___ Supplied material ___
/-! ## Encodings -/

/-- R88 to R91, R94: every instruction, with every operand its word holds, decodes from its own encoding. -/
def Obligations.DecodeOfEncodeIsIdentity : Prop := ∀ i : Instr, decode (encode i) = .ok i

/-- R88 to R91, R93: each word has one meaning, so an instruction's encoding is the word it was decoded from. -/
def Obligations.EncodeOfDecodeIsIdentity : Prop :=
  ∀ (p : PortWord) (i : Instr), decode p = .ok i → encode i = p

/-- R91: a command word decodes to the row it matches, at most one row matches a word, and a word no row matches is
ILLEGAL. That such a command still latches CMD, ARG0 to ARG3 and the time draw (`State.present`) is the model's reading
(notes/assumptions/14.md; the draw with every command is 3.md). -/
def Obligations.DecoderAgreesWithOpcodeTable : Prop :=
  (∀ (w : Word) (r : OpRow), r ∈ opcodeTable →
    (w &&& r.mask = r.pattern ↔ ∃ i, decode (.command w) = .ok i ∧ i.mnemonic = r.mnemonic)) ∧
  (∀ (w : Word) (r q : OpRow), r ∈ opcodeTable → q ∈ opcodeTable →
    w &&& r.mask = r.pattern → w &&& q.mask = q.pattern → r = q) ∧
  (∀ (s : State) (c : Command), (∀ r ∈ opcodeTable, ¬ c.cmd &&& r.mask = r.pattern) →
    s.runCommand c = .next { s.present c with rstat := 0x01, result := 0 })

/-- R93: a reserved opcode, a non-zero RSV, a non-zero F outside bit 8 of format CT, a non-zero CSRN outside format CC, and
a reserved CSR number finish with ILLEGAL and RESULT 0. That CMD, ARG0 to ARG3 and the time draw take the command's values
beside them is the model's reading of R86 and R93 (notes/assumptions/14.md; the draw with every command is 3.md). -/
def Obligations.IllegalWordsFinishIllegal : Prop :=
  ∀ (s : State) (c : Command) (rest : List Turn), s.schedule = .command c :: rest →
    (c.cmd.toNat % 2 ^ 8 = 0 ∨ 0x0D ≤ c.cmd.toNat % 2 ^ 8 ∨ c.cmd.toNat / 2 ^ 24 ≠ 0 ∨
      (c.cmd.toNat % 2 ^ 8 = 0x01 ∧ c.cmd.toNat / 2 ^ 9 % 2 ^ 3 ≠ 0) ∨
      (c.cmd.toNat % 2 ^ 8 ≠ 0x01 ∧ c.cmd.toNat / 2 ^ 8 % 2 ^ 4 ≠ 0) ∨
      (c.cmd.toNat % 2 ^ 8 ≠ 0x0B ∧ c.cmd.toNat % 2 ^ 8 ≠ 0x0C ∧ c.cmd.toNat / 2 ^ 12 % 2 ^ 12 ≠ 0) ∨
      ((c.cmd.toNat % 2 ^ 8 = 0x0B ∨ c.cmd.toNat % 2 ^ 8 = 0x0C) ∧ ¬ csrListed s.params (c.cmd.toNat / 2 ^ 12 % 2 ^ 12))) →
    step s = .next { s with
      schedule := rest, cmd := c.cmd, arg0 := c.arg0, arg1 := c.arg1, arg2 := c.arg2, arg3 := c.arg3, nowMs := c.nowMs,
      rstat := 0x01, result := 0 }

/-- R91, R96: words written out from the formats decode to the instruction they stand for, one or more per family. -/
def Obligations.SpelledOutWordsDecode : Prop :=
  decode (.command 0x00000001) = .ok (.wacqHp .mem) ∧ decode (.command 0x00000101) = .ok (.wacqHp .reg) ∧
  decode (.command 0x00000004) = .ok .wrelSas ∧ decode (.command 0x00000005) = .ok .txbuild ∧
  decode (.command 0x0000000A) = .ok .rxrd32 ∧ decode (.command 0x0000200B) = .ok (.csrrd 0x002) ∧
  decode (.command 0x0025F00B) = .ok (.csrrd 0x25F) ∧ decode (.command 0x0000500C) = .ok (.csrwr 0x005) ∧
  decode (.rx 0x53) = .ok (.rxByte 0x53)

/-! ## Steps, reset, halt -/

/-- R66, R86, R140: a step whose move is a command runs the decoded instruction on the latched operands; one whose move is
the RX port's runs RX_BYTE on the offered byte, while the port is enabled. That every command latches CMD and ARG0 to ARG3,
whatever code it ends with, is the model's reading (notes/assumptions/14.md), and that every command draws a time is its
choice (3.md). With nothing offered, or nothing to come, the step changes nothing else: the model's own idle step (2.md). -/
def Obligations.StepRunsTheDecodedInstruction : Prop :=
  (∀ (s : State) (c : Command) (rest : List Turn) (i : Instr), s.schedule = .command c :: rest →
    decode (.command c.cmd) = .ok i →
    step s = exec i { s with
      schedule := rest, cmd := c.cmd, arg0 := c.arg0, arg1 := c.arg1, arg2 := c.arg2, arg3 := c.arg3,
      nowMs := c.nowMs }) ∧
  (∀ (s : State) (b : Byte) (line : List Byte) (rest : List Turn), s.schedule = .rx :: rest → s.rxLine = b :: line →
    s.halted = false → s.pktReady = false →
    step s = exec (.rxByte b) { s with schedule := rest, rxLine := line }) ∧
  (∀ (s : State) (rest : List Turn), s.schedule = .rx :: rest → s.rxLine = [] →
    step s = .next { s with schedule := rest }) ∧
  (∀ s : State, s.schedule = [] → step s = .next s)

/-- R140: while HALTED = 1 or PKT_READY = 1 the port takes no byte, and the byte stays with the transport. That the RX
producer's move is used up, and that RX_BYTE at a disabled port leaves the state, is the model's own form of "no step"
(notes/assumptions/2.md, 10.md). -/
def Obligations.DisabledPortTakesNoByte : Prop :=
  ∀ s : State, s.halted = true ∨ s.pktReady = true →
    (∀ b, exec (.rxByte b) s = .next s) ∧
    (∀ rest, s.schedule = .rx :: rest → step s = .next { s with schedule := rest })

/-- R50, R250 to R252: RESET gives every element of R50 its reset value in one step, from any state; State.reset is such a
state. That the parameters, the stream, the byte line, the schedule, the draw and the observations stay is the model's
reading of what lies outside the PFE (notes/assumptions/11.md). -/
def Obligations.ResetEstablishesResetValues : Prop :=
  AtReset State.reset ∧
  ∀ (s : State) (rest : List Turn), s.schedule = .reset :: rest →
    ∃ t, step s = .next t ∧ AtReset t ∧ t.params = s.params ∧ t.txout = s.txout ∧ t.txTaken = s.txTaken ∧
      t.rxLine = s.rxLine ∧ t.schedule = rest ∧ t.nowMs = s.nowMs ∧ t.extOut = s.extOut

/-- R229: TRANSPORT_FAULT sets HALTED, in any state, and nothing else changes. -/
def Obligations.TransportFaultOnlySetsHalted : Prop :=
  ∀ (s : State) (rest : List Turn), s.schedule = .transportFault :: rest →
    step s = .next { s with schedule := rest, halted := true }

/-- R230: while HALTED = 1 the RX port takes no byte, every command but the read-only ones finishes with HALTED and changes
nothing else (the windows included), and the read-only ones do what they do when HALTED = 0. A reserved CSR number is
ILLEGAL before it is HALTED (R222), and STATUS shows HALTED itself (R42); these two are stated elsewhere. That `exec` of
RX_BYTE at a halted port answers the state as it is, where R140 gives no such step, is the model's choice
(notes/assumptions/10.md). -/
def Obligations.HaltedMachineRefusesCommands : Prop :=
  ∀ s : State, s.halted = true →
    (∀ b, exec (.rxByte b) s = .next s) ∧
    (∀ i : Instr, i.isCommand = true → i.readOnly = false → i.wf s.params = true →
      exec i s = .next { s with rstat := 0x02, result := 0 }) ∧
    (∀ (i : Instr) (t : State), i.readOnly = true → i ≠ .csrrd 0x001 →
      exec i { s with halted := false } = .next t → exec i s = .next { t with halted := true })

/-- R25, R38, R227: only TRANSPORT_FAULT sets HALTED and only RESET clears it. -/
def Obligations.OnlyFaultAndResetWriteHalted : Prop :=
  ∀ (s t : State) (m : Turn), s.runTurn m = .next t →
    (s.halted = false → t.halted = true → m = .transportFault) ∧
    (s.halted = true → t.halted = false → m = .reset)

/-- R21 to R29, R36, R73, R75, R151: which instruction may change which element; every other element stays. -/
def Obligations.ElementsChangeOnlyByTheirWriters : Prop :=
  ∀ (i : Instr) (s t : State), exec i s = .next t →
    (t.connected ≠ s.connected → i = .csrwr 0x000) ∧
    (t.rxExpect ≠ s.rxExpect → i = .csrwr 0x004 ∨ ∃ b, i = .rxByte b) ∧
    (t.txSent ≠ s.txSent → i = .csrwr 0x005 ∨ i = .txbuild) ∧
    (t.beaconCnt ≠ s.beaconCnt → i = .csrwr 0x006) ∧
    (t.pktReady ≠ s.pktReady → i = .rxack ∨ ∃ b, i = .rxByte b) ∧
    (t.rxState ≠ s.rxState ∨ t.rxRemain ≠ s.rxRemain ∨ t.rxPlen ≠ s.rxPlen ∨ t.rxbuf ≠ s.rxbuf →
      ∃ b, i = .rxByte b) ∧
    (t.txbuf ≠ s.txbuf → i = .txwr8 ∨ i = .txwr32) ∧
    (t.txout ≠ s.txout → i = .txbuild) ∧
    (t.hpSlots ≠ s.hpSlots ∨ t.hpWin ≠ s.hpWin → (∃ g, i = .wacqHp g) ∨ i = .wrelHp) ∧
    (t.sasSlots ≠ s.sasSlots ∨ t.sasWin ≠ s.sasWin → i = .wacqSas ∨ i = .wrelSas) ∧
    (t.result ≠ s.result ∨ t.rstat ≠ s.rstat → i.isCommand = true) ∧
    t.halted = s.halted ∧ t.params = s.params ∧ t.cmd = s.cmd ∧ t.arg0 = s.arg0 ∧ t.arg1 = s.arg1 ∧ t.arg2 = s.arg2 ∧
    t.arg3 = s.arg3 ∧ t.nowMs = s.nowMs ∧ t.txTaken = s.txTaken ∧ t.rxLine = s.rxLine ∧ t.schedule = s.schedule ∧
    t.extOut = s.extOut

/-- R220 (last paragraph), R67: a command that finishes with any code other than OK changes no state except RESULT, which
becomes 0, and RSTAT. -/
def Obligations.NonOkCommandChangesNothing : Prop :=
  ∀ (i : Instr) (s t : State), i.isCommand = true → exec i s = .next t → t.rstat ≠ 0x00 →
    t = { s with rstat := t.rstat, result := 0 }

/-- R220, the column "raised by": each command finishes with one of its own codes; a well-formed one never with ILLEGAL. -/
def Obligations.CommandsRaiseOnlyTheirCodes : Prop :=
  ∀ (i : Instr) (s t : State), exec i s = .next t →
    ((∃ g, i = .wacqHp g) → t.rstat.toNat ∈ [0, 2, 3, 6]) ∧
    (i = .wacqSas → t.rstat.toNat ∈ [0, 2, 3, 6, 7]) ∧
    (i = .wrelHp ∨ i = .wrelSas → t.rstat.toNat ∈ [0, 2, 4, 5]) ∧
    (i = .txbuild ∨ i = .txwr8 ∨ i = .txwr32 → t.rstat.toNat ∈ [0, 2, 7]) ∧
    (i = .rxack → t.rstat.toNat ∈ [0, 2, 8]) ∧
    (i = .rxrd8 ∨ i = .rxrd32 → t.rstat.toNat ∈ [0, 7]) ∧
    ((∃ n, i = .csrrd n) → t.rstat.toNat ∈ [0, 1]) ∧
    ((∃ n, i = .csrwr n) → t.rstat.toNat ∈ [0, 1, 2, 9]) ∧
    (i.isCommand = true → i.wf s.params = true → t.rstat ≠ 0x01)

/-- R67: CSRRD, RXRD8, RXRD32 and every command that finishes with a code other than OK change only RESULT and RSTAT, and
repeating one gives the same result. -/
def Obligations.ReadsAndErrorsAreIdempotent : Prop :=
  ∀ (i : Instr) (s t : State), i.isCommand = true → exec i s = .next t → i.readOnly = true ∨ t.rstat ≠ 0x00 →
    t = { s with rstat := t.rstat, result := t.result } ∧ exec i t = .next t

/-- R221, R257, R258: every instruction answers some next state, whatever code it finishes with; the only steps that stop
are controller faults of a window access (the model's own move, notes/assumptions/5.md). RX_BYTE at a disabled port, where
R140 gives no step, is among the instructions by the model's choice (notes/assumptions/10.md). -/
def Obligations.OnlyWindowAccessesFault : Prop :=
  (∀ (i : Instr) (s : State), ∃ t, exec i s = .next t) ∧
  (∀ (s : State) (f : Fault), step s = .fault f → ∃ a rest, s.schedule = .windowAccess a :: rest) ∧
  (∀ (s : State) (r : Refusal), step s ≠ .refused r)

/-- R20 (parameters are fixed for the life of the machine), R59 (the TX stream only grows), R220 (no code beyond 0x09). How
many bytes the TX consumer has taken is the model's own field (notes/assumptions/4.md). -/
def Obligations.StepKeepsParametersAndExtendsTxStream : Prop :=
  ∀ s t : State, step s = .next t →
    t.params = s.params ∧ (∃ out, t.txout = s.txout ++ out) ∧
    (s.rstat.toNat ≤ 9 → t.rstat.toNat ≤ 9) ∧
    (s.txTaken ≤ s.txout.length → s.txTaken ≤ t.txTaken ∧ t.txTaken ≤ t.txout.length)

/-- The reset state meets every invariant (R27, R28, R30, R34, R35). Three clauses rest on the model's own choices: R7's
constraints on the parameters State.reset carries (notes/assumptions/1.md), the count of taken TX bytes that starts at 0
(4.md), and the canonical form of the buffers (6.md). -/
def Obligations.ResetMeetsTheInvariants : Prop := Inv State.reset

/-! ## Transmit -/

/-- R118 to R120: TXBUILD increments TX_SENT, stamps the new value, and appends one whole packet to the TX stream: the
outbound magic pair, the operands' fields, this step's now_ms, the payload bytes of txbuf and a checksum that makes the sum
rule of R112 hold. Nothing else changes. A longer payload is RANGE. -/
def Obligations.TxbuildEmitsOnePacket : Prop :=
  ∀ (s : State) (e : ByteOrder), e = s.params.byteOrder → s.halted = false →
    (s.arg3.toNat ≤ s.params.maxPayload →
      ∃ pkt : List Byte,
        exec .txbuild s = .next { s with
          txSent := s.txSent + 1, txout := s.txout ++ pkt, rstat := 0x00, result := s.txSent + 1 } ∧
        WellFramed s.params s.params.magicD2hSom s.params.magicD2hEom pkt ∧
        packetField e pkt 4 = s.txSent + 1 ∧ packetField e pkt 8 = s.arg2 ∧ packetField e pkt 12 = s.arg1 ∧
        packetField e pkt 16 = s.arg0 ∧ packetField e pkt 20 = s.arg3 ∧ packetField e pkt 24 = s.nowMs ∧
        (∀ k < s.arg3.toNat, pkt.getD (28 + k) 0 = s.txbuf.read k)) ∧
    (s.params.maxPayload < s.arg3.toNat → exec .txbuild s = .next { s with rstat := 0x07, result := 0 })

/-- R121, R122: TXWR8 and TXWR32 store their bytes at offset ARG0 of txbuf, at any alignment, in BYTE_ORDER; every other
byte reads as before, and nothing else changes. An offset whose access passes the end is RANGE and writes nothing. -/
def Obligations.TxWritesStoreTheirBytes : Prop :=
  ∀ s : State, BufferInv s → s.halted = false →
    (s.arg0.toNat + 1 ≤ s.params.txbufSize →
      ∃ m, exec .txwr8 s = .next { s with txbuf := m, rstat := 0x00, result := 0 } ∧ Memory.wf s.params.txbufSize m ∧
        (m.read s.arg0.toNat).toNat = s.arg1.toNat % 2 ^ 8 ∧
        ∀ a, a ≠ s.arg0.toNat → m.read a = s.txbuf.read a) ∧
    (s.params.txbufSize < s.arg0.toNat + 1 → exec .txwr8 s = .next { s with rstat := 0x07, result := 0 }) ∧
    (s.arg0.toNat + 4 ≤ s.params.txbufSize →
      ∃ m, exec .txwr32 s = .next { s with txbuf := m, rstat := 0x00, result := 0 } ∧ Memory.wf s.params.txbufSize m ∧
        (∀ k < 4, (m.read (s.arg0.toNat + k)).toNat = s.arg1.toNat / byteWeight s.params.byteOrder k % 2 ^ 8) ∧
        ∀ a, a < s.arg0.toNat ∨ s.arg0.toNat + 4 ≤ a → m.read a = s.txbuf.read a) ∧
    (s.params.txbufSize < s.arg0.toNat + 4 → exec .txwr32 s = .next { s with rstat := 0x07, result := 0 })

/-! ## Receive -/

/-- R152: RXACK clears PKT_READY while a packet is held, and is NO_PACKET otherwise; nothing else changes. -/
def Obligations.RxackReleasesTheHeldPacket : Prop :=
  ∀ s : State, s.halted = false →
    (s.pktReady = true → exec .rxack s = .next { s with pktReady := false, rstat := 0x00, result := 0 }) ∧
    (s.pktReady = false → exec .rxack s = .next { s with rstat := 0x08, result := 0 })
___
Could you return all lines from the records that include the word "each"?

> [Problem solution]
/-- R88 to R91, R93: each word has one meaning, so an instruction's encoding is the word it was decoded from. -/
/-- R220, the column "raised by": each command finishes with one of its own codes; a well-formed one never with ILLEGAL. -/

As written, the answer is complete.